Auckland's Red Beach this month. July will likely finish among the hottest on record. Photo / Michael Craig
New Zealand is about to mark its 30th straight month of above-average temperatures – something a meteorologist has partly put down to climate change's "tail wind".
Niwa also expected this month to be among the warmest Julys the country has experienced, in a year that's so far also been anear record-topper in the temperature stakes.
The 30-month run, in which each month had finished above respective mean temperatures for the 1981-2010 period, included some of the most dramatic climate events ever observed in New Zealand.
Among them: our hottest summer (2017-18), our second hottest year (2018), our hottest month (January 2018) and two marine heatwaves – one which would likely be considered freakish amid anticipated 2050 conditions.

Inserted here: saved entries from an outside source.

/-- One region of each source, each ending exactly at the valid length. -/
theorem witness_ChecksumCommands :
    (checksummed 0#2 5#32 4#32).ckSrc = 0#2 ∧ (5#32).toNat + (4#32).toNat ≤ (checksummed 0#2 5#32 4#32).inLen.toNat ∧
    (checksummed 1#2 0#32 4#32).ckSrc = 1#2 ∧ (0#32).toNat + (4#32).toNat ≤ (checksummed 1#2 0#32 4#32).outLen.toNat ∧
    (checksummed 2#2 0#32 0#32).ckSrc = 2#2 ∧ (0#32).toNat + (0#32).toNat ≤ (checksummed 2#2 0#32 0#32).dictLen.toNat := by decide

/-- The reserved source, and each other one exceeded by one byte. -/
theorem witness_ChecksumRange :
    (checksummed 3#2 0#32 0#32).ckSrc = 3#2 ∧ (checksummed 0#2 5#32 5#32).inLen.toNat < (5#32).toNat + (5#32).toNat ∧
    (checksummed 1#2 0#32 5#32).outLen.toNat < (0#32).toNat + (5#32).toNat ∧
    (checksummed 2#2 1#32 0#32).dictLen.toNat < (1#32).toNat + (0#32).toNat := by decide

theorem witness_InflateStart :
    (loaded w1).dictReq = false ∧ ({ loaded w1 with dictReq := true } : State).dictReq = true ∧
    ({ loaded w1 with dictReq := true } : State).dictLen = 0#17 ∧ (withDict [1#8] (loaded w1)).dictLen ≠ 0#17 := by decide

theorem witness_IllegalCommand : (loaded []).busy = false ∧ (midway [] .header 0).busy = true := by decide

/-- Clauses 1 to 6: RESET and INFLATE while busy; the three accepted commands and NOP while idle. -/
theorem witness_CommandWrite :
    (hosting (.write 0#32 .b4 0xFF#32) (midway [] .header 0)).inner = .none ∧
    (hosting (.write 0#32 .b4 0xFF#32) (midway [] .header 0)).busy = true ∧ (1#32 : Word) ≠ 0xFF#32 ∧
    (hosting (.write 0#32 .b4 1#32) (loaded [])).busy = false ∧ (hosting (.write 0#32 .b4 1#32) (loaded [])).inner = .none ∧
    (hosting (.write 0#32 .b4 1#32) (loaded [])).host = [.write 0#32 .b4 1#32] ∧
    (0#32 : Word) ≠ 1#32 ∧ (0#32 : Word) ≠ 2#32 ∧ (0#32 : Word) ≠ 3#32 := by decide

/-- The last four bytes of IN, and the last byte of DICT. -/
theorem witness_BusMemory :
    (hosting (.write 0x0100003C#32 .b4 1#32) (loaded [])).busy = false ∧
    (0x0100003C#32).toNat = 0x01000000 + 60 ∧ 60 + Width.b4.bytes ≤ (loaded []).inMax.toNat ∧
    (0x00017FFF#32).toNat = 0x00010000 + 32767 ∧ 32767 + Width.b1.bytes ≤ 32768 := by decide

/-- Two bytes of which the first is the last of IN and the second unmapped, and the same at DICT's start; a byte of OUT. -/
theorem witness_BusMemory_straddling :
    (loaded []).inMax.toNat ≤ 2 ^ 24 ∧ 0x100 ≤ (0x0100003F#32).toNat ∧
    (0x0100003F#32).toNat + 0 = 0x01000000 + 63 ∧ 63 < (loaded []).inMax.toNat ∧
    regionOf (loaded []) ((0x0100003F#32).toNat + 1) = .unmapped ∧
    regionOf (loaded []) (0x0000FFFF#32).toNat = .unmapped ∧ (0x0000FFFF#32).toNat + 1 = 0x00010000 + 0 ∧ 1 < Width.b2.bytes ∧
    regionOf (loaded []) (0x02000000#32).toNat = .byteOf .out 0 := by decide

/-- Each byte of a write across IN's upper edge and DICT's lower edge goes to its own region, and OUT takes none (R102, R105, R107). -/
theorem test_bus_straddling :
    (after (step (hosting (.write 0x0100003F#32 .b2 0x4241#32) (loaded [])))).map (·.inMem) = some [(63, 0x41#8)] ∧
    (after (step (hosting (.write 0x0000FFFF#32 .b2 0x4241#32) (loaded [])))).map (·.dictMem) = some [(0, 0x42#8)] ∧
    (after (step (hosting (.write 0x02000000#32 .b1 0x41#32) (loaded [])))).map (·.outMem) = some [] := by decide

theorem witness_BusAccess :
    ((midway [] .header 0).busy = true → (midway [] .header 0).inner = .none) ∧ (0xFE#32).toNat < 0x100 ∧
    ¬(Width.b4 = .b4 ∧ (0xFE#32).toNat % 4 = 0) ∧ ¬(Width.b2 = .b4 ∧ (0x04#32).toNat % 4 = 0) := by decide

/-- The last register; the last byte of the output, of IN and of DICT; and an unmapped byte on each side of DICT, after IN and after
OUT. -/
theorem witness_BusAccess_values :
    (0xFC#32).toNat < 0x100 ∧ (0xFC#32).toNat % 4 = 0 ∧ (checksummed 1#2 0#32 4#32).inMax.toNat ≤ 2 ^ 24 ∧
    (0x02000000#32).toNat + 3 = 0x02000000 + 3 ∧ 3 < Width.b4.bytes ∧ 3 < (checksummed 1#2 0#32 4#32).outMax.toNat ∧
    3 < (checksummed 1#2 0#32 4#32).outLen.toNat ∧ (0x0100003F#32).toNat + 0 = 0x01000000 + 63 ∧
    63 < (checksummed 1#2 0#32 4#32).inMax.toNat ∧ (0x00017FFF#32).toNat + 0 = 0x00010000 + 32767 ∧
    0x100 ≤ (0x0000FFFF#32).toNat ∧ (0x0000FFFF#32).toNat + 0 < 0x00010000 ∧ 0x00018000 ≤ (0x00017FFF#32).toNat + 1 ∧
    0x01000000 + (checksummed 1#2 0#32 4#32).inMax.toNat ≤ (0x0100003F#32).toNat + 1 ∧
    0x02000000 + (checksummed 1#2 0#32 4#32).outMax.toNat ≤ (0x02000040#32).toNat + 0 := by decide

/-- INT_STATUS; and an access whose first byte is the last of IN and whose second is unmapped. -/
theorem witness_BusyWrites_edges :
    (hosting (.write 0x10#32 .b4 3#32) (midway [] .header 0)).host = [.write 0x10#32 .b4 3#32] ∧
    (hosting (.write 0x10#32 .b4 3#32) (midway [] .header 0)).busy = true ∧
    (hosting (.write 0x10#32 .b4 3#32) (midway [] .header 0)).inner = .none ∧
    0 < Width.b2.bytes ∧ 0x100 ≤ (0x0100003F#32).toNat ∧
    regionOf (midway [] .header 0) ((0x0100003F#32).toNat + 0) = .byteOf .inp 63 ∧
    regionOf (midway [] .header 0) ((0x0100003F#32).toNat + 1) = .unmapped := by decide

/-- A configuration register, a byte of OUT, and the last byte of IN. -/
theorem witness_BusyWrites :
    (midway [] .header 0).busy = true ∧ (midway [] .header 0).inner = .none ∧
    (0x18#32).toNat < 0x100 ∧ (0x18#32).toNat ≠ 0 ∧ (0x18#32).toNat ≠ 0x10 ∧
    0x100 ≤ (0x02000000#32).toNat ∧
    regionOf (midway [] .header 0) (0x02000000#32).toNat = .byteOf .out 0 ∧
    0 < Width.b1.bytes ∧ regionOf (midway [] .header 0) ((0x0100003F#32).toNat + 0) = .byteOf .inp 0x3F := by decide

theorem witness_RegisterWrites :
    (hosting (.write 0x1C#32 .b4 9#32) (loaded [])).busy = false ∧ (0x1C#32 : Word) ≠ 0#32 ∧ (0xFC#32).toNat < 0x100 ∧
    (0xFC#32).toNat % 4 = 0 ∧ (0x1C#32).toNat % 4 = 0 := by decide

theorem witness_StatusWord :
    (loaded []).error = none ∧ (raise .invalidCode (loaded [])).error = some .invalidCode := by decide

end Sys2Proof.Tests
end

The combined effect could be seen in the Southern Alps' snow-starved glaciers, which one scientist recently described as "sad and dirty" after another major melt.
Niwa meteorologist Ben Noll cited a mix of climate factors for the long, dry run.
"It's been like a novel made up of a whole lot of novellas and short stories."
Much of it had to do with what had unfolded out in the equatorial Pacific Ocean, which brewed natural systems that accounted for around a quarter of what Noll called New Zealand's "climate driver pie".
Over the period, there hadn't been a traditional El Nino event, which traditionally formed in the eastern equatorial Pacific.
This usually brought prevailing colder southerly winds in winter, and stronger and more frequent south-westerlies in spring and autumn, bringing a combination of summer and winter-like effects.
Instead, the period had been coloured by a variety of La Nina systems stemming from the central and western Pacific, and bringing warmer conditions on the whole.
Why?
"What's happened is the warm water in the Pacific has been shifted further west," Noll said.
"And in order to get cooler temperatures in New Zealand, we need that warm water sitting in the eastern Pacific.
"That's been absent for the better part of three years now, and stands as one of the leading drivers of this long-term warmth."
Another part of the picture could be put down to the Southern Annular Mode, or SAM, which was effectively a ring of climate variability that encircled the South Pole and extended out to the latitudes of New Zealand.
In its positive phase, the SAM was associated with relatively light winds and more settled weather over New Zealand latitudes, together with enhanced westerly winds over the southern oceans.
Yet, even when colder winds from the south did manage to blow up here, they were still modified by sea surface temperatures around New Zealand that had long been on the warmer side of average.
At the start of this month, our seas were sitting at more than 0.7 above average – for the fourth consecutive month.
They'd climbed much higher further back in the 30-month period – reaching a massive 6C above average in the Tasman Sea at the height of the marine heatwave of 2017-18, and then as high as 4C during last summer's marine heatwave.
"Further in the background, you've got that long-term tailwind of warming temperatures, which helps create that positive feedback of warm seas, warm land."
And if the background trend was one of warming, it made below-average temperatures less likely to occur.
Noll expected this month, which had been tracking at 1.5C above average, to finish up as one of the hottest Julys on the books.
"We are definitely looking at a top five finish, if not top three."
The warmest July ever recorded, at 1.8C above average, came in 1998 – just as that year's devastating El Nino was dissipating.
"If we remain at 1.5C through the remainder of this month – and the next few days do look to be milder – then that also might potentially increase 2019's position so far into the top three seven warmest months on record."
Climate scientist Professor Jim Salinger has meanwhile calculated that, since March 2017, sea surface temperatures have been 0.8C above average.
When data from 22 different stations was put together, New Zealand's combined land and sea temperature over that period had also been 0.8C above average.
"The oceans around us have been higher, compared with the 1981-2010 period – so we've been sitting in a warm bath, basically."
Salinger and other scientists were currently analysing the underlying causes of the 2017/18 and 2018/19 marine heatwaves, along with an event in 1934/35.
All three had similar patterns – but Salinger expected climate change would have played a role in the last two.